Exercise objective:
Copy exactly the lines from the first line of the records below through the line containing "crcReg : Crc", including both, and nothing else.

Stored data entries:
-- ==== Sys2Proof/Machine/Incremental.lean ====
section
/-! DEFINITION. The other implementation of the check that the spec allows: a CRC register updated one byte a BYTE step
(42_crc_validator.md R93). The block itself computes the CRC at completion. -/

namespace Sys2Proof.Machine

/-- The block's state beside an incremental CRC register (42_crc_validator.md R93). -/
structure IncState where
  base   : State
  crcReg : Crc
  deriving DecidableEq, Repr

/-- The register at sync detection: what rule R83 gives after the bytes 0xAA 0x44 0x12 (42_crc_validator.md R93). -/
def crcAfterSync : Crc := crcRun crcInit syncBytes

/-- Whether the byte stored at `nbyte` is covered by the CRC: index 3 to `len - 1` (42_crc_validator.md R93). -/
def State.covers (s : State) : Bool := decide (s.nbyte < 10 ∨ s.nbyte < s.len)

/-- The register after an ACCUMULATE byte: trailer bytes are not taken (42_crc_validator.md R93). -/
def IncState.nextReg (s : IncState) (b : Byte) : Crc :=
  if s.base.covers then crcByte s.crcReg b else s.crcReg

/-- BYTE b in the incremental implementation (42_crc_validator.md R93). -/
def IncState.execByte (b : Byte) (s : IncState) : Host.Outcome IncState Fault Refusal :=
  if s.base.nbyte = 0 then
    .next ⟨s.base.hunt b, if s.base.completesSync b then crcAfterSync else s.crcReg⟩
  else if s.base.nbyte < s.base.buf.size then
    .next ⟨(s.base.storeNext b).afterStoreWith (State.validateWith (s.nextReg b ^^^ crcXorOut)), s.nextReg b⟩
  else .fault (.bufferIndex s.base.nbyte)

/-- A control transaction leaves the register, which the next sync detection restarts (42_crc_validator.md R93). -/
def IncState.execControl (i : Instr) (s : IncState) : Host.Outcome IncState Fault Refusal :=
  match exec i s.base with
  | .next t => .next ⟨t, s.crcReg⟩
  | .fault r => .fault r
  | .refused r => .refused r

/-- One transaction of the incremental implementation (42_crc_validator.md R93). -/
def IncState.exec (i : Instr) (s : IncState) : Host.Outcome IncState Fault Refusal :=
  match i with
  | .nop => s.execControl .nop
  | .byte b => s.execByte b
  | .eoi => s.execControl .eoi
  | .reset => s.execControl .reset

/-- How many bytes of the frame in progress the CRC covers so far: bytes 0 to `len - 1` at most (42_crc_validator.md R87). -/
def State.coveredCount (s : State) : Nat := if s.nbyte < 10 then s.nbyte else min s.nbyte s.len

/-- While a frame is in progress the register is that of the covered bytes held (42_crc_validator.md R93). -/
def IncState.Tracks (s : IncState) : Prop :=
  3 ≤ s.base.nbyte → s.crcReg = crcRun crcInit (s.base.bytes s.base.coveredCount)

end Sys2Proof.Machine
end

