-- ==== Sys2Proof/Tests/Slice0.lean ====
section
/-! SUPPORT. Small tests: well-formedness refusals, decoding of words written out from 30_encoding.md R53, one-step tests
with results from 95_test_vectors.md, and for each statement with hypotheses a state that meets them. -/

namespace Sys2Proof.Machine.Tests

/-! ## Well-formedness: an ill-formed term for each check -/

theorem test_legal_refuses_reserved : TWord.legal 0x001#10 = false ∧ TWord.legal 0x2FF#10 = false := by decide
theorem test_legal_admits : TWord.legal 0x1FF#10 = true ∧ TWord.legal 0x300#10 = true := by decide
theorem test_capacity_refuses_31 : legalCapacity 31 = false ∧ legalCapacity 32 = true := by decide

/-- A FRAME whose body is one byte longer than a u16 can say (30_encoding.md R62). -/
theorem test_frame_body_too_long :
    (Line.frame ⟨1#16, 0#2, 1#16, 0#32, List.replicate 65536 0#8⟩).wf = false := by
  simp only [Line.wf, FrameArgs.wf, List.length_replicate]; decide

/-! ## Decoding: the words of 30_encoding.md R53 and of program P1 (95_test_vectors.md) -/

theorem test_decode_nop : decode 0b0000000000#10 = .ok .nop := by decide
theorem test_decode_byte_aa : decode 0b0110101010#10 = .ok (.byte 0xAA#8) := by decide
theorem test_decode_byte_c6 : decode 0x1C6#10 = .ok (.byte 0xC6#8) := by decide
theorem test_decode_eoi : decode 0b1000000000#10 = .ok .eoi := by decide
theorem test_decode_reset : decode 0b1100000000#10 = .ok .reset := by decide
theorem test_decode_reserved : decode 0b1000000001#10 = .error (.reserved 0x201#10) := by decide

/-- No two rows of the opcode table fit one word: where both masks ask, the patterns differ. -/
theorem test_table_rows_disjoint :
    opcodeTable.Pairwise fun r q => r.pattern &&& q.mask &&& r.mask ≠ q.pattern &&& r.mask := by decide

theorem test_table_word : decodeTableWord 16 0x1C6 = some (.byte 0xC6#8) ∧ decodeTableWord 16 0x300 = some .reset ∧
    decodeTableWord 16 0x301 = none ∧ decodeTableWord 16 0x400 = none := by decide

/-- A word placed for the next step runs as the first transaction after reset. -/
theorem test_first_step_runs_byte :
    step (State.reset.withFetchWord 16 0x1AA) = exec (.byte 0xAA#8) State.reset := rfl

theorem test_first_step_runs_reset : step (State.reset.withFetchWord 16 0x300) = exec .reset State.reset := rfl

/-! ## The assembler (30_encoding.md R60 to R62) -/

theorem test_parse_line :
    parseLine ['B', 'Y', 'T', 'E', ' ', '0', 'x', 'C', '6', ' ', ';', 'x'] = some [.plain (.byte 0xC6#8)] := by decide

theorem test_assemble : assemble [.plain .nop, .bytes [0xAA#8, 0x44#8], .plain .eoi, .plain .reset] =
    some [0x000#10, 0x1AA#10, 0x144#10, 0x200#10, 0x300#10] := by decide
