/-- The trap set of the Attic (R409): the results that were in flight with the ticks they still owed, the per-slice state with
each path's gap in place of its earliest tick, the slices whose bundle faulted, and the TRPC written at entry. -/
structure Attic where
  flights : List Flight
  slices : List Slice
  classB : List Nat
  trpc : Dword
  seq : Nat
deriving DecidableEq, Repr

/-- A warp (R84 to R89, R150 to R184, R394 to R419). -/
structure Warp where
  wid : Nat
  team : Nat
  w : Nat
  core : Nat
  room : Nat
  base : Nat
  width : Nat
  nreg : Nat
  tick : Nat := 0
  regs : Tbl RegCell := []
  slices : List Slice
  retired : Lanes := 0
  flight : List Flight := []
  csr : Csrs
  csrSeen : Csrs
  /-- Writes not yet committed (R418): the tick at which each commits. -/
  csrPend : List (Nat × Csr × Dword) := []
  scr : List ScrAcc := []
  /-- The warp's last performed scratchpad access and the core clock cycle in which it was performed (R393). -/
  scrDone : Option (Nat × Nat) := none
  /-- Destinations of results that landed in this clock cycle (R232). -/
  recent : List (Dst × Lanes) := []
  hooks : List HookSt
  /-- The counts of the hooks as committed by the end of the previous clock cycle (R394). -/
  hooksSeen : List Nat := []
  /-- Last uses of this tick: tick, operand and lanes, undefined from the next tick on (R125). -/
  kills : List (Nat × Nat × Lanes) := []
  freezes : List Freeze := []
  /-- Whether the current clock cycle of the core is frozen for the warp (R150). -/
  frozen : Bool := false
  apos : Option Nat := none
  lastIss : Nat := 0
  issued : Bool := false
  yielded : Bool := false
  /-- Contexts that a remote syllable of several groups keeps from issuing an M syllable: lowest slice, and the tick to which (R357). -/
  mBusy : List (Nat × Nat) := []
  moved : Nat := 0
  due : List TrapDue := []
  attic : Option Attic := none
  /-- Set while an entry drains the warp's scratchpad accesses (R409). -/
  entering : Bool := false
  stopped : Bool := false
  settles : List Settle := []
  /-- Failed translations kept for the bundle or fetch that needs them (R271): page, REASON, LEVEL. -/
  walkRes : List (Nat × Nat × Nat) := []
  /-- The nanoseconds that count towards the watchdog (R419). -/
  wdogNs : Nat := 0
  /-- The identity of the latest write issued to each operand, and of the latest mfence (R331). -/
  lastWr : Tbl Nat := []
  lastFence : Nat := 0
  /-- Data lost to an attributed error (R435): the lowest operand, the island, the lanes, and whether an Attic entry lost some. -/
  lost : Option (Nat × Nat × Lanes × Bool) := none
  /-- The bundle whose read found that error, if one did (R435). -/
  lostPc : Option Dword := none
  /-- The instant before which the islands on which it was placed at retention voltage are not back (R430). -/
  wakeNs : Nat := 0
  ended : Bool := false
deriving DecidableEq, Repr
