/-- The old bit combined with the new one (R190). -/
def combine (c : Cmb) (old new : Bool) : Bool :=
  match c with
  | .set => new
  | .and => old && new
  | .or => old || new

/-- Bit `j` of an operand written in a lane, the old bit free where it is undefined, the tag 63 (R190). -/
def Warp.writeBit (w : Warp) (fresh n lane j : Nat) (r : Bool) (cmb : Cmb) : Warp :=
  if n < 776 then
    let c := w.cell n lane
    let m : Word := BitVec.ofNat 32 (2 ^ j)
    let old := if c.undef.getLsbD j then (Config.freeWord fresh n lane).getLsbD j else c.val.getLsbD j
    let v := if combine cmb old r then c.val ||| m else c.val &&& ~~~m
    { w with regs := tset w.regs (regKey n lane) ⟨v, c.undef &&& ~~~m, 63, false⟩ }
  else w

/-- A register whose last use has passed (R125): value and tag undefined. -/
def Warp.kill (w : Warp) (n lane : Nat) : Warp :=
  if n < 768 then { w with regs := tset w.regs (regKey n lane) ⟨0, 0xFFFFFFFF, 0, true⟩ } else w

/-- Last uses of ticks before one make their registers undefined (R125). -/
def Warp.applyKills (w : Warp) (tick : Nat) : Warp :=
  let gone := w.kills.filter fun k => k.1 < tick
  let w := gone.foldl (fun w k => (lanesOf k.2.2).foldl (fun w l => w.kill k.2.1 l) w) w
  { w with kills := w.kills.filter fun k => tick ≤ k.1 }

/-- The words of one lane's result written to consecutive operands. -/
def Warp.writeVals (w : Warp) (n lane : Nat) : List (Word × Tag) → Warp
  | [] => w
  | (v, t) :: vs => (w.write n lane v t).writeVals (n + 1) lane vs

/-- One lane's result written to its destination; bits of a bit form are those of word 0 (R190, R208). -/
def Warp.writeRes (w : Warp) (fresh : Nat) (d : Dst) (r : LaneRes) : Warp :=
  match d with
  | .regs n _ => w.writeVals n r.lane r.vals
  | .bits n j count cmb =>
    (List.range count).foldl
      (fun w k => w.writeBit fresh n r.lane (j + k) (wbit (match r.vals with
        | (v, _) :: _ => v
        | [] => 0) k) cmb) w

/-- Last uses of an operand that have not taken effect yet, taking effect in the lanes that are about to be written: the write comes
after the last use, and counts (R125). -/
def Warp.killNow (w : Warp) (lanes : Lanes) (n : Nat) : Warp :=
  let hit (k : Nat × Nat × Lanes) : Lanes := if k.2.1 = n then k.2.2 &&& lanes else 0
  let v := w.kills.foldl (fun v k => (lanesOf (hit k)).foldl (fun v l => v.kill n l) v) w
  { v with kills := w.kills.map fun k => (k.1, k.2.1, k.2.2 &&& ~~~(hit k)) }

/-- The operands of a destination. -/
def Dst.opnds : Dst → List Nat
  | .regs n span => if n < 776 then (List.range span).map (n + ·) else []
  | .bits n _ _ _ => if n < 776 then [n] else []

/-- Results of several lanes written. -/
def Warp.writeAll (w : Warp) (fresh : Nat) (d : Dst) (rs : List LaneRes) : Warp :=
  let w := if w.kills.isEmpty then w else d.opnds.foldl (Warp.killNow · (laneSet (rs.map LaneRes.lane))) w
  rs.foldl (fun w r => w.writeRes fresh d r) w

/-! ## Hooks (R162, R163) -/

/-- A hook of a warp. -/
def Warp.hook (w : Warp) (h : Nat) : HookSt := w.hooks.getD h {}

/-- The count of a hook. -/
def Warp.hookCount (w : Warp) (h : Nat) : Nat := (w.hook h).items.length

/-- Whether every hook reads zero. -/
def Warp.hooksZero (w : Warp) : Bool := w.hooks.all fun h => h.items.isEmpty
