/-! ## Deferred faults (R342) -/

/-- The faults of the tiles a multiplication accumulates into. -/
def mulFault (e : Engine) (c : MClass) (tile lf row0 n : Nat) : Chk :=
  let ts := tilesFor c tile
  let bad := ts.filterMap fun t => match (e.tile t).st with
    | .free => some (0x07, t)
    | .poison => some (0x07, t + 8)
    | .zero | .live => none
  let mb := (e.macro' lf).btype.bind EType.mclass
  let first (p : Tile → Bool) : Option Nat := ts.find? fun t => p (e.tile t)
  firstChk ([bad.head?,
    chk (mb ≠ some c) 0x09 (0x50 + 256 * lf)]
    ++ [(first fun y => y.f32 ≠ mcAcc32 c).map fun t => (0x09, 0x51 + 256 * t),
        (first fun y => y.rows < row0 + n).map fun t => (0x09, 0x52 + 256 * t),
        chk (mcNc c = 256 && tile % 2 = 1) 0x09 (0x53 + 256 * tile)])

/-- The fault of a tile that cannot be drained. -/
def drainFault (e : Engine) (t : Nat) : Chk :=
  match (e.tile t).st with
  | .free => some (0x07, t)
  | .poison => some (0x07, t + 8)
  | .zero | .live => none

/-- The fault of an operation, as it is performed. -/
def matFault (e : Engine) (w : Warp) (tm : Team) (m : MatOp) : Chk :=
  match m.ins with
  | .mma _ ty t lf row0 _ => ty.mclass.bind fun c => mulFault e c t lf row0 (w.width / 16)
  | .mmas _ ty t lf row0 _ => ty.mclass.bind fun c => mulFault e c t lf row0 (owNr m.c)
  | .mscl _ _ lf _ => chk (((e.macro' lf).btype.bind EType.mclass).all fun c => !mcScaled c) 0x09 (0x54 + 256 * lf)
  | .mzero _ t _ => chk ((e.tile t).st = .free) 0x07 t
  | .mdrainReg _ t row0 _ => firstChk [drainFault e t, chk ((e.tile t).rows < row0 + w.width / 16) 0x09 (0x52 + 256 * t)]
  | .mdrainScratch _ fmt _ _ _ t _ =>
    firstChk ([drainFault e t, chk (fmt ≠ .raw && !(e.tile t).f32) 0x09 (0x55 + 256 * t)]
      ++ (matWrites m (e.tile t)).map fun r => chk (tm.bytes < r.1 + r.2) 0x0C r.1)
  | _ => none

/-! ## Operations performed -/

/-- A shape set (R323). -/
def Tile.cfg (y : Tile) (rows cols : Nat) (f32 : Bool) : Tile :=
  { y with rows := rows, cols := cols, f32 := f32, acc := [], st := match y.st with
      | .free | .zero => .zero
      | .live | .poison => .poison }

def Tile.zeroed (id : Nat) (y : Tile) : Tile := { y with st := .zero, acc := [], zeroId := id }

/-- A multiplication made by an engine. -/
def mulDo (s : State) (e : Engine) (c : MClass) (ty : EType) (tile lf row0 v : Nat) (rows : List ARow) : Engine :=
  let m := e.macro' lf
  let e := mulRows s c ty (m.btype.getD ty) (owP v) (owK v) m tile rows row0 e
  (tilesFor c tile).foldl (fun e t => e.modTile t fun y => { y with st := .live }) e

/-- The scales of a sidecar written block by block. -/
def Macro.setScales (m : Macro) (nc nb : Nat) (get : Nat → Byte) : Macro :=
  { m with scales := (List.range nb).foldl (fun t j => (List.range nc).foldl (fun t n => tset t (256 * j + n) (get (256 * j + n))) t) m.scales }

/-- The bytes of the cellar from an offset on that mscl reads and that are poisoned, lowest first. -/
def cellarBad (s : State) (a nc nb : Nat) : List Nat :=
  ((List.range nb).flatMap fun j => (List.range nc).map fun n => a + 256 * j + n).filter fun x => s.cellarPoison.contains (x / 64)

/-- A drain noted at the tile it reads, for the multiplications before it that may still be spoiled (R331). -/
def Tile.drained (s : State) (id wid : Nat) (opnd : Option Nat) (put : List (Nat × Nat)) (y : Tile) : Tile :=
  let open' (d : Drained) : Bool := s.ops.any fun e => e.1 < d.id && !(match e.2.kind with
    | .matrix m => mmaOpnds m.ins
    | _ => []).isEmpty
  { y with drains := ⟨id, wid, opnd, put, y.zeroId⟩ :: y.drains.filter open' }

/-- What an operation does to its engine. -/
def matEngine (s : State) (e : Engine) (id : Nat) (w : Warp) (t : Team) (m : MatOp) : Engine :=
  match m.ins with
  | .mcfg _ s32 tile rc cc _ => e.modTile tile fun y => y.cfg (16 * (rc + 1)) (16 * (cc + 1)) (!s32)
  | .mzero _ tile _ => e.modTile tile (Tile.zeroed id)
  | .mloft _ bt lf _ => match bt.mclass with
    | some c => e.modMacro lf fun k => { k.setBytes 0 (engRead s t id m.a (m.c * mcRb c)) with btype := some bt }
    | none => e
  | .mscl _ cl lf _ => match (e.macro' lf).btype.bind EType.mclass with
    | some c => e.modMacro lf fun k => k.setScales (mcNc c) m.c fun i =>
        if cl then (if s.cellarPoison.contains ((m.a + i) / 64) then 0 else cget s.cellar (m.a + i)) else scrByte s t (some id) (m.a + i)
    | none => e
  | .mma f ty tile lf row0 _ => match ty.mclass with
    | some c => mulDo s e c ty tile lf row0 m.c (regRows s w m.fenced f.a.num f.b.num (mcScaled c))
    | none => e
  | .mmas _ ty tile lf row0 _ => match ty.mclass with
    | some c => mulDo s e c ty tile lf row0 m.c (scrRowsOf s t id c m.a m.b (owNr m.c))
    | none => e
  | .mdrainReg f tile _ _ => e.modTile tile (Tile.drained s id w.wid (some f.d.num) [])
  | .mdrainScratch _ _ _ z _ tile _ =>
    let e := e.modTile tile (Tile.drained s id w.wid none (matWrites m (e.tile tile)))
    if z then e.modTile tile (Tile.zeroed id) else e
  | _ => e

/-- Bytes from an offset on. -/
def bytesAt (off : Nat) (bs : List Byte) : List (Nat × Byte) := ((List.range bs.length).map (off + ·)).zip bs

/-- The bytes that a scratchpad drain puts into scratchpad. -/
def matBytes (s : State) (e : Engine) (m : MatOp) : List (Nat × Byte) :=
  match m.ins with
  | .mdrainScratch _ fmt tr _ _ tile _ =>
    bytesAt m.a (drainBytes s e tile fmt)
      ++ (if tr then bytesAt m.b (quantBytes (drType fmt) (e.tile tile).rows (tileCols s e tile)) else [])
  | _ => []

/-- What an operation does to its team's scratchpad: the bytes and the marks of a drain. -/
def matScratch (s : State) (e : Engine) (id : Nat) (t : Team) (m : MatOp) : Team :=
  (engPut s id t (matBytes s e m)).mark 0 true ((matWrites m (e.tile (matTile m.ins))).flatMap fun r => linesFrom r.1 r.2)

/-- The clock cycles for which a macro is busy, and the least number from issue to drop (R343). -/
def matBusy (w : Warp) (m : MatOp) : Nat :=
  match m.ins with
  | .mma .. => w.width / 16 * owP m.c
  | .mmas .. => owNr m.c * owP m.c
  | _ => 0

def matLeast (w : Warp) (y : Tile) (m : MatOp) : Nat :=
  match m.ins with
  | .mcfg .. | .mzero .. => 4
  | .mfence .. => 1
  | .mloft _ bt _ _ => 16 + m.c * rowBytesOf bt / 128
  | .mloftw _ bt _ _ => 40 + m.c * rowBytesOf bt / 128
  | .mlofth .. => 8
  | .mscl .. => 16 + 2 * m.c
  | .mma .. | .mmas .. => 20 + matBusy w m
  | .mdrainReg .. => 16
  | .mdrainScratch _ fmt tr _ _ _ _ => let n := drainLens y fmt tr; 16 + (n.1 + n.2 + 127) / 128
  | _ => 0

/-- The macro that a multiplication keeps busy. -/
def mulMacro : Instr → Option Nat
  | .mma _ _ _ lf _ _ | .mmas _ _ _ lf _ _ => some lf
  | _ => none

def State.putMat (s : State) (id : Nat) (m : MatOp) : State := s.modOp id fun o => { o.offBanks with kind := .matrix m }

/-- Poison that mscl meets in the cellar under its window's ZP: its fault, and whether zeros stood for it. -/
def msclPoison (s : State) (o : Op) (e : Engine) (m : MatOp) : Chk × Bool :=
  match m.ins with
  | .mscl _ true lf _ => match (e.macro' lf).btype.bind EType.mclass with
    | some c => match cellarBad s m.a (mcNc c) m.c with
      | [] => (none, false)
      | x :: _ => match cellarWin s o.ctx m.a (256 * m.c) with
        | some v => if v.zp then (none, true) else (some (0x16, x), false)
        | none => (some (0x16, x), false)
    | none => (none, false)
  | _ => (none, false)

Task output:
-- ==== Sys2Proof/Machine/Incremental.lean ====
section
/-! DEFINITION. The other implementation of the check that the spec allows: a CRC register updated one byte a BYTE step
(42_crc_validator.md R93). The block itself computes the CRC at completion. -/

namespace Sys2Proof.Machine

/-- The block's state beside an incremental CRC register (42_crc_validator.md R93). -/
structure IncState where
  base   : State
  crcReg : Crc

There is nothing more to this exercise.